宗助さんの「近眼の煮売り屋」は何度か聴いていますが、余り後味のよい噺じゃないところに抵抗があります。
中入後の生喬さんの「紐落とし」も初めて聴く噺でした。
生喬さんは聴きやすい、という印象を持つようになっている今日この頃なんですが、今日もどの噺もえ~感じでした。
米平さんが「明石飛脚」って…走れへんやろ!?なんぞと最初は思いましたが、この噺のリズムは素晴らしくて、あの巨漢の米平さんさえ足取りも軽く見えるのでした。
三象さんの「勘定板」という噺も初めて聴きましたが、キチャナイ噺で、初めて聴かなくてもよかったかも。
文我師匠の「乙女狐」もこれまた初めて聴く噺でした。
こちらは狐のふっさりとした尻尾が目に見えるような気がしました。
二度目の中入りの後に「珍芸披露」と称したコーナーがあり、まずしん吉さんが駅員さんのような制服を着て登場。
電車の車両の音を口真似で聴かせたり、SLの煙を体全体で表現したりしてはりましたが、しん吉さんのマニアックさが楽しい。
たまさんは客席から20個のものの名前を集めて、それを全て覚え、アトランダムに番号を言われてその番号に見合う品名を言うという記憶術を披露。
京大出身の頭脳明晰振りを発揮してはりました。
私は「ラナンキュラス」と書いて箱に入れましたが、採用されず残念。
知らなければ覚えにくそうな花の名前やと思ったんですが。。。
生喬さんは寄席の舞踊「五段返し」。
以前にも拝見したことがあります。
下座の方々が普段は演奏しないようなものを演奏しなければならず大変なんやそうです。
続いて文我師匠が「オッペケペー節」をご披露しはりました。
明治時代の歌詞の後、現代の世相を風刺したものや、落語界のことを揶揄したものも…「まん我は若さがない」と歌ったはったのが耳に引っ掛かってしまいました。

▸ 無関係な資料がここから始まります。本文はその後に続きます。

-- ==== Sys2Proof/Machine/Flags.lean ====
section
/-! DEFINITION. The zero flag, the only flag (10_state.md R14). -/

namespace Sys2Proof.Machine

/-- The flag computed from an 8-bit result, after the wrap (40_cycle.md R77, 42_arithmetic.md R94). -/
def zeroFlag (result : Byte) : Bool := decide (result = 0)

/-- `ZUpdate()` (R77). -/
def State.zUpdate (s : State) : State := { s with z := zeroFlag s.acc }

/-- Write the accumulator and update the flag from it, as every write of `ACC` does (10_state.md R11, R14). -/
def State.writeAcc (v : Byte) (s : State) : State := State.zUpdate { s with acc := v }

end Sys2Proof.Machine
end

文我さんは前にもまん我さんをそんな風に言うてはりましたが、めいぷるの会にいつも同行する私の同僚は、私服姿のまん我さんは学生さんのようにお若く見えると言うてます。
ま、文我さんが言うてはるのは内面、同僚が言うてるのは外観のことやと思いますけどね。

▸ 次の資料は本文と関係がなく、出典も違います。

-- ==== Sys2Proof/Certificates/Slice0/Obligations.lean ====
section
/-! DEFINITION. The statements for the provers. OBLIGATIONS.json lists them with their rules. -/

open Sys2Proof Sys2Proof.Machine

/-! ### The machine as a whole -/

/-- A step executes the command at the front of the queue on the state with the queue's rest; on an empty queue the
part idles. The model's own convention (log 1). -/
def Obligations.StepRunsFrontCommand : Prop :=
  (∀ (c : Instr) (rest : List Instr) (s : State),
    step { s with pending := c :: rest } = exec c { s with pending := rest }) ∧
  (∀ s : State, s.pending = [] → step s = .next s)

/-- No command stops the part, and no command changes the queue of the commands that wait behind it. The queue is
the model's own (log 1). -/
def Obligations.NothingStopsQueueKept : Prop :=
  ∀ (c : Instr) (s : State), ∃ t, exec c s = .next t ∧ t.pending = s.pending

/-- Every well-formed request is read back from the request buffer that carries it (R190, R191). -/
def Obligations.RequestRoundTrip : Prop :=
  ∀ (c : Instr) (b : RequestBuffer), c.wellFormed = true → encodeRequest c = some b → decodeRequest b = .request c

/-- While the part is in reset, no command but RESET_END and DEVICE_RESET changes anything except the levels of the
pins RXD and CS_N (R187; the pins are log 12's). -/
def Obligations.InResetNothingHappens : Prop :=
  ∀ (c : Instr) (s : State), s.inReset = true → c ≠ .resetEnd → (∀ cause, c ≠ .deviceReset cause) →
    ∃ (a b : Bool), exec c s = .next { s with slr := { s.slr with rxd := a }, link := { s.link with csn := b } }

/-! ### Invariants that every step keeps -/

/-- Every step keeps the record store in order: the free list, the reference counts and the ID map (R1, R14, R35). -/
def Obligations.StoreOrderKept : Prop := ∀ s t : State, s.storeOk → step s = .next t → t.storeOk

/-- Every step keeps every hold list in order, its service chain rising strictly in service rank (R155, R164). -/
def Obligations.HoldListsKept : Prop := ∀ s t : State, s.holdListsOk → step s = .next t → t.holdListsOk

/-- Every step keeps both booth channels in order: record served and BOOTH claim exactly outside IDLE (R116). -/
def Claims.BoothOrderKept : Prop := ∀ s t : State, s.boothOk → step s = .next t → t.boothOk

/-- Every step keeps the line mode and the lanes together: in CONFIG the lanes are IDLE with empty queues, in RUN no
lane is IDLE (R43, R47, R48). -/
def Claims.LineModeKept : Prop := ∀ s t : State, s.boothOk → s.modeOk → step s = .next t → t.modeOk

/-- Booth channels, line mode and lanes stay in order together (R43, R47, R48, R116). -/
def Obligations.BoothAndLineModeKept : Prop := Claims.BoothOrderKept ∧ Claims.LineModeKept

/-- Every step keeps four kinds of list within their capacities: section queues 24, re-entry lists 4, pulse backlogs
24, the receive FIFO 64 (R47, R50, R72, R87). -/
def Claims.ListCapacitiesKept : Prop := ∀ s t : State, s.capacityOk → step s = .next t → t.capacityOk

/-- Every step keeps the records and the lists they stand in agreed: each stage goes with its placement, inspect tag
and flash end time, and each section queue, re-entry list and inspecting list holds exactly its records, each once,
with distinct tags in an inspecting list (R6, R7, R47, R50, R84). -/
def Claims.LineKept : Prop :=
  ∀ s t : State, s.storeOk → s.boothOk → s.modeOk → s.lineOk → step s = .next t → t.lineOk

/-- With distinct tags an inspecting list holds at most 16 records (R84). -/
def Claims.InspectingAtMost16 : Prop :=
  ∀ (s : State) (l : LaneNo), s.lineOk → s.inReset = false → (s.mvf.get l).inspecting.length ≤ 16

/-- Section queues, re-entry lists, inspecting lists, pulse backlogs and the receive FIFO keep their capacities, and
the lists of records hold the records their stages name. Coat lists (R9) are not among them. -/
def Obligations.CapacitiesKept : Prop := Claims.ListCapacitiesKept ∧ Claims.LineKept ∧ Claims.InspectingAtMost16

/-- Every step keeps the zone table and all cure fields in their ranges (R10, R136, R146). -/
def Obligations.OvenRangesKept : Prop := ∀ s t : State, s.ovenOk → step s = .next t → t.ovenOk

/-- Every step keeps recipes and pool in order: every body names only DEFINED entries, and every row of its program
lies within 0..600 (R28, R30, R38, R40). -/
def Obligations.RecipesKept : Prop := ∀ s t : State, s.recipesOk → step s = .next t → t.recipesOk

/-- The state right after reset meets every invariant above. -/
def Obligations.ResetMeetsInvariants : Prop :=
  State.reset.storeOk ∧ State.reset.holdListsOk ∧ State.reset.boothOk ∧ State.reset.modeOk ∧
  State.reset.capacityOk ∧ State.reset.lineOk ∧ State.reset.ovenOk ∧ State.reset.recipesOk

/-- While a live record names a recipe, no command but RESET_END changes the recipe's parts or a pool segment in its
range (R35). -/
def Obligations.ReferencedRecipeUnchanged : Prop :=
  ∀ (c : Instr) (s t : State) (r : Nat) (x : Recipe), c ≠ .resetEnd → exec c s = .next t →
    s.recipe r = some x → 0 < x.refs →
    (∃ y, t.recipe r = some y ∧ y.body = x.body ∧ y.map = x.map ∧ y.cure = x.cure) ∧
    ∀ b, x.body = some b → ∀ i, b.base ≤ i → i < b.base + b.segs → t.pool[i]? = s.pool[i]?

/-- A record carrying a FIXED hold, and not DONE, leaves the store only by RETIRE with SCRAP or at device reset, and
until then it goes on carrying a FIXED hold and does not become DONE (R22, R167). RETIRE acts at its own command or at PROCESSING_COMPLETE
(log 4). -/
def Obligations.FixedHoldStays : Prop :=
  ∀ (c : Instr) (s t : State) (h : Nat) (p : Panel), s.storeOk → exec c s = .next t → c ≠ .resetEnd →
    s.panel h = some p → p.stage ≠ .done → (∃ e ∈ p.holds, e.reason.fixed = true) →
    (∃ q, t.panel h = some q ∧ q.stage ≠ .done ∧ ∃ e ∈ q.holds, e.reason.fixed = true) ∨
    c = .retire h 1 ∨
    (c = .processingComplete ∧ ∃ b, s.link.request = some b ∧ decodeRequest b = .request (.retire h 1))

/-- A live record's dose never decreases except at REENTER FROM_MASK or FROM_SPRAY (R148, R169). REENTER acts at its
own command or at PROCESSING_COMPLETE (log 4). -/
def Obligations.DoseNeverFalls : Prop :=
  ∀ (c : Instr) (s t : State) (h : Nat) (p q : Panel) (a : Cure), s.storeOk → s.ovenOk → exec c s = .next t →
    s.panel h = some p → t.panel h = some q → p.cure = some a →
    (∃ b, q.cure = some b ∧ a.dose ≤ b.dose) ∨
    ∃ lane point, point ≤ 1 ∧ (c = .reenter h lane point ∨
      (c = .processingComplete ∧ ∃ b, s.link.request = some b ∧ decodeRequest b = .request (.reenter h lane point)))

/-! ### Frames of the line link -/

/-- REQUEST_FRAME (R175) of the whole bytes 0x51 and `bytes`: accepted when the link was IDLE at the frame's start, the
length is 1..250 and all its bytes came; discarded otherwise. The bits sent are those of R173, and log 27's in a byte that is cut short. -/
def Obligations.RequestFrameTaken : Prop :=
  ∀ (s : State) (bits : List Bool) (bytes : List Byte), s.inReset = false → wholeBytes bits = 0x51 :: bytes →
    (∀ len code params, bytes = len :: code :: params → s.link.frame = some .idle → 1 ≤ len.toNat →
      len.toNat ≤ 250 → len.toNat - 1 ≤ params.length →
      exec (.requestFrame bits) s = .next { s with link := { s.link with
        state := .busy, request := some { code := code, params := params.take (len.toNat - 1) }, effect := none,
        frame := none, csn := true, miso := List.replicate bits.length false } }) ∧
    (∀ st, s.link.frame = some st → st ≠ .idle →
      exec (.requestFrame bits) s = .next { s with link := { s.link with
        frame := none, csn := true
        miso := bitsOf [linkStateByte st] ++ List.replicate (bits.length - 8) false } }) ∧
    (s.link.frame = some .idle →
      (bytes = [] ∨ ∃ len rest, bytes = len :: rest ∧
        (len.toNat = 0 ∨ 250 < len.toNat ∨ rest.length < len.toNat)) →
      exec (.requestFrame bits) s = .next { s with link := { s.link with
        frame := none, csn := true, miso := List.replicate bits.length false } })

駅員さんの制服に身を固めたままのしん吉さんと小鯛さんが幕を持たれて、文我さんの進行により今日は特別なゲストにお出で頂きました…あの梨園からこのほど勘九郎を襲名された…(え~!?まん我さんのことぉ!?)幕を取るとそこには紋付袴姿のまん我さんが梨園の御曹司よろしくお辞儀してはりました。
(ちょっちカッチョよかったわ
今は高い塀の向うにいてはるというご紹介の“麻原彰晃”に扮した米平さんに笑いましたが、その後海外からのお客様として登場しはったミッキーマウスのぬいぐるみを抱えた米平さんは余りにもそのご本人にソックリ過ぎて場内大受け
大盛り上がりの空気の中に登場しはったのは、当然のように今夜の珍芸のトリを務めはる三象さんと宗助さんの日本舞踊「矢切の渡し」。

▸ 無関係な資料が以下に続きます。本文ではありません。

/-- What the invariant reads of a state. -/
def State.lineView (s : State) : LineView :=
  { inReset := s.inReset
    keys := fun h => (s.panel h).map panelKey
    front := fun l => (s.ltk.get l).front
    oven := fun l => (s.ltk.get l).oven
    reentry := fun l => (s.ltk.get l).reentry
    inspecting := fun l => (s.mvf.get l).inspecting.map Window.handle
    served := fun l => (s.bch.get l).served
    offsets := s.params.offsets
    tolerance := s.params.eyeTolerance
    mode := s.mode }

section
variable {s t : State}

theorem key_of_view (h : t.lineView = s.lineView) (k : Nat) :
    (t.panel k).map panelKey = (s.panel k).map panelKey := congrFun (congrArg LineView.keys h) k

/-- Records of equal views answer to each other. -/
theorem panel_of_view (h : t.lineView = s.lineView) {k : Nat} {q : Panel} (hq : t.panel k = some q) :
    ∃ p, s.panel k = some p ∧ panelKey q = panelKey p := by
  have := key_of_view h k
  rw [hq] at this
  cases e : s.panel k with
  | none => simp [e] at this
  | some p => simp [e] at this; exact ⟨p, rfl, this⟩

theorem placedRight_of_key {p q : Panel} (h : panelKey q = panelKey p) : placedRight q ↔ placedRight p := by
  simp only [panelKey, PanelKey.mk.injEq] at h
  obtain ⟨-, h2, h3, h4, h5⟩ := h
  simp only [placedRight, h2, h3, h4, h5]

theorem standsOn_of_key {p q : Panel} (h : panelKey q = panelKey p) (sec : LineSection) (l : LaneNo) :
    standsOn sec l q ↔ standsOn sec l p := by
  simp only [panelKey, PanelKey.mk.injEq] at h
  simp only [standsOn, h.1, h.2.2.1]

theorem staged_of_key {p q : Panel} (h : panelKey q = panelKey p) (st : Stage) (l : LaneNo) :
    staged st l q ↔ staged st l p := by
  simp only [panelKey, PanelKey.mk.injEq] at h
  simp only [staged, h.1, h.2.1]

end

/-! ### The invariant with open arrivals -/

/-- The line's invariant out of reset, where the records of `ex` may stand at DIVERT_A while INSPECTING: their arrival
there is still to be handled (R90). -/
structure LineEx (s : State) (ex : Nat → Prop) : Prop where
  placed : ∀ h p, s.panel h = some p → placedRight p
  front : s.lists (fun l => (s.ltk.get l).front) (standsOn .front)
  oven : s.lists (fun l => (s.ltk.get l).oven) (standsOn .oven)
  reentry : s.lists (fun l => (s.ltk.get l).reentry) (staged .reentering)
  inspecting : s.lists (fun l => (s.mvf.get l).inspecting.map Window.handle) (staged .inspecting)
  tags : s.tagsDistinct
  served : s.servedInBooth
  before : ∀ h p pl, s.panel h = some p → p.stage = .inspecting → p.place = some pl →
    pl.pos < s.params.offset .divertA ∨ (pl.pos = s.params.offset .divertA ∧ ex h)
  stations : s.stationsInOrder

theorem lineOk_iff (s : State) : s.lineOk ↔ (s.inReset = false → LineEx s fun _ => False) := by
  constructor
  · intro h hr
    obtain ⟨h1, h2, h3, h4, h5, h6, h7, h8, h9⟩ := h hr
    exact ⟨h1, h2, h3, h4, h5, h6, h7, fun h p pl a b c => .inl (h8 h p pl a b c), h9⟩
  · intro h hr
    obtain ⟨h1, h2, h3, h4, h5, h6, h7, h8, h9⟩ := h hr
    exact ⟨h1, h2, h3, h4, h5, h6, h7, fun h p pl a b c => (h8 h p pl a b c).resolve_right fun x => x.2, h9⟩

theorem LineEx.mono {s : State} {ex ex' : Nat → Prop} (h : LineEx s ex) (hx : ∀ k, ex k → ex' k) : LineEx s ex' :=
  { h with before := fun k p pl a b c => (h.before k p pl a b c).imp_right fun x => ⟨x.1, hx k x.2⟩ }

theorem lists_of_view {s t : State} (h : t.lineView = s.lineView) {f : LaneNo → List Nat}
    {kind : LaneNo → Panel → Prop} (hk : ∀ l p q, panelKey q = panelKey p → (kind l q ↔ kind l p))
    (hs : s.lists f kind) : t.lists f kind := by
  intro l
  refine ⟨(hs l).1, fun k => ((hs l).2 k).trans ?_⟩
  constructor
  · rintro ⟨p, hp, hpk⟩
    obtain ⟨q, hq, e⟩ := panel_of_view h.symm hp
    exact ⟨q, hq, (hk l q p e).1 hpk⟩
  · rintro ⟨p, hp, hpk⟩
    obtain ⟨q, hq, e⟩ := panel_of_view h hp
    exact ⟨q, hq, (hk l q p e).1 hpk⟩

三象さんのイデタチはこのシーンを何度か拝見している私には、ま、いつもの…ということで、初めて見た時のような衝撃はない訳ですが、いつもは巧さの光る落語家さんである宗助さんのメバリを入れはったお顔から目が離せません (>_<)”\
最後に本日ご出演の皆さんがずらりと並びはりました。
たまさんの新作落語の内容に反して、色物っぽい扮装の米朝一門のメンバーと、きちんとお着物をお召しの笑福亭のお二人…みたいな結果になっているところも可笑しくて、場内に楽しい空気が充満していました。
米平さんの音頭で大阪締めでお開きとなりました。
座り続けで腰がちょびっと疲れましたけど、とても楽しい落語漬けの1日でした。

全員の珍芸披露というプログラムを見て、久しぶりにまん我さんの新内を聴かせて頂けるかも知れないと内心期待していたのですが、勘九郎さん似というだけでお茶を濁されたことがまん我さんファンとしては物足りなくはありましたけどね。